Work to complete
Only a slice of the listing below is wanted. Retype the lines from the one containing "simp only [State.setVsm_still]" through the one containing "unfold State.capRead", exactly, both ends included.

Task inputs
theorem State.transmit_still (s : State) : s.transmit.still = s.still := by
  unfold State.transmit
  repeat' (first
    | with_reducible rfl
    | intro _
    | simp only [State.vGrant_still, State.widenDue_still]
    | refine (State.each_still _ _ _ ?_).trans ?_)

theorem State.tunInDrop_still (s : State) (tag : Nat) : (s.tunInDrop tag).still = s.still := by
  unfold State.tunInDrop
  simp only [State.setVsm_still]

theorem State.vRoute_still (s : State) (p : Nat) (f : VFrame) : (s.vRoute p f).still = s.still := by
  unfold State.vRoute
  (repeat' split) <;> simp only [State.vFail_still, State.vSend_still]

theorem State.originate_still (s : State) (f : VFrame) : (s.originate f).still = s.still := by
  unfold State.originate
  repeat' (first
    | with_reducible rfl
    | intro _
    | simp only [State.vRoute_still, State.vSend_still, apply_ite State.still]
    | split
    | refine (State.each_still _ _ _ ?_).trans ?_)

theorem State.tunReply_still (s : State) (src : Nat) (f : VFrame) : (s.tunReply src f).still = s.still := by
  unfold State.tunReply
  simp only [State.originate_still, State.vSend_still, apply_ite State.still, ite_self]

theorem State.vsmAnswers_still (s : State) : s.vsmAnswers.still = s.still := by
  unfold State.vsmAnswers
  repeat' (first
    | with_reducible rfl
    | intro _
    | simp only [State.still_mk, State.still_fold, State.transmit_still, State.tunInDrop_still, State.tunReply_still]
    | split
    | refine (foldl_still _ ?_ _ _).trans ?_)

theorem State.csrAccess_still (s : State) (who : Who) (a size : Nat) (f : State → State) (h_f : ∀ x0,
    (f x0).still = x0.still) : (s.csrAccess who a size f).still = s.still := by
  unfold State.csrAccess
  (repeat' split) <;> simp only [State.answerWith_still, h_f]

theorem State.putBit_still (s : State) (f : Field) (b : Nat) (v : Bool) : (s.putBit f b v).still = s.still := by
  unfold State.putBit
  split <;> simp only [State.clrBit_still, State.setBit_still]

theorem State.capShow_still (s : State) (n : Nat) : (s.capShow n).still = s.still := by
  unfold State.capShow
  repeat' (first
    | with_reducible rfl
    | intro _
    | simp only [State.put_still, State.putB_still, State.putBit_still, State.wr_still]
    | refine (State.each_still _ _ _ ?_).trans ?_)

theorem State.setCap_still (s : State) (n : Nat) (c : Capture) : (s.setCap n c).still = s.still := by
  unfold State.setCap
  simp only [State.still_mk, State.still_fold]

theorem State.capRead_still (s : State) (n : Nat) : (s.capRead n).still = s.still := by
  unfold State.capRead
  simp only [State.answerWith_still, State.capShow_still, State.setCap_still]

theorem State.logEnt0Read_still (s : State) : s.logEnt0Read.still = s.still := by
  unfold State.logEnt0Read
  repeat' (first
    | with_reducible rfl
    | intro _
    | simp only [State.answerWith_still, State.put_still, State.setSec_still]
    | split
    | refine (State.each_still _ _ _ ?_).trans ?_)

theorem State.logEnt3Read_still (s : State) : s.logEnt3Read.still = s.still := by
  unfold State.logEnt3Read
  (repeat' split) <;> simp only [State.answerWith_still, State.put_still, State.setSec_still]

theorem State.rxTake_still (s : State) (k : Nat) : (s.rxTake k).still = s.still := by
  unfold State.rxTake
  simp only [State.answerWith_still, State.perShow_still, State.setPerUnit_still]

Finished exercise
  simp only [State.setVsm_still]

theorem State.vRoute_still (s : State) (p : Nat) (f : VFrame) : (s.vRoute p f).still = s.still := by
  unfold State.vRoute
  (repeat' split) <;> simp only [State.vFail_still, State.vSend_still]

theorem State.originate_still (s : State) (f : VFrame) : (s.originate f).still = s.still := by
  unfold State.originate
  repeat' (first
    | with_reducible rfl
    | intro _
    | simp only [State.vRoute_still, State.vSend_still, apply_ite State.still]
    | split
    | refine (State.each_still _ _ _ ?_).trans ?_)

theorem State.tunReply_still (s : State) (src : Nat) (f : VFrame) : (s.tunReply src f).still = s.still := by
  unfold State.tunReply
  simp only [State.originate_still, State.vSend_still, apply_ite State.still, ite_self]

theorem State.vsmAnswers_still (s : State) : s.vsmAnswers.still = s.still := by
  unfold State.vsmAnswers
  repeat' (first
    | with_reducible rfl
    | intro _
    | simp only [State.still_mk, State.still_fold, State.transmit_still, State.tunInDrop_still, State.tunReply_still]
    | split
    | refine (foldl_still _ ?_ _ _).trans ?_)

theorem State.csrAccess_still (s : State) (who : Who) (a size : Nat) (f : State → State) (h_f : ∀ x0,
    (f x0).still = x0.still) : (s.csrAccess who a size f).still = s.still := by
  unfold State.csrAccess
  (repeat' split) <;> simp only [State.answerWith_still, h_f]

theorem State.putBit_still (s : State) (f : Field) (b : Nat) (v : Bool) : (s.putBit f b v).still = s.still := by
  unfold State.putBit
  split <;> simp only [State.clrBit_still, State.setBit_still]

theorem State.capShow_still (s : State) (n : Nat) : (s.capShow n).still = s.still := by
  unfold State.capShow
  repeat' (first
    | with_reducible rfl
    | intro _
    | simp only [State.put_still, State.putB_still, State.putBit_still, State.wr_still]
    | refine (State.each_still _ _ _ ?_).trans ?_)

theorem State.setCap_still (s : State) (n : Nat) (c : Capture) : (s.setCap n c).still = s.still := by
  unfold State.setCap
  simp only [State.still_mk, State.still_fold]

theorem State.capRead_still (s : State) (n : Nat) : (s.capRead n).still = s.still := by
  unfold State.capRead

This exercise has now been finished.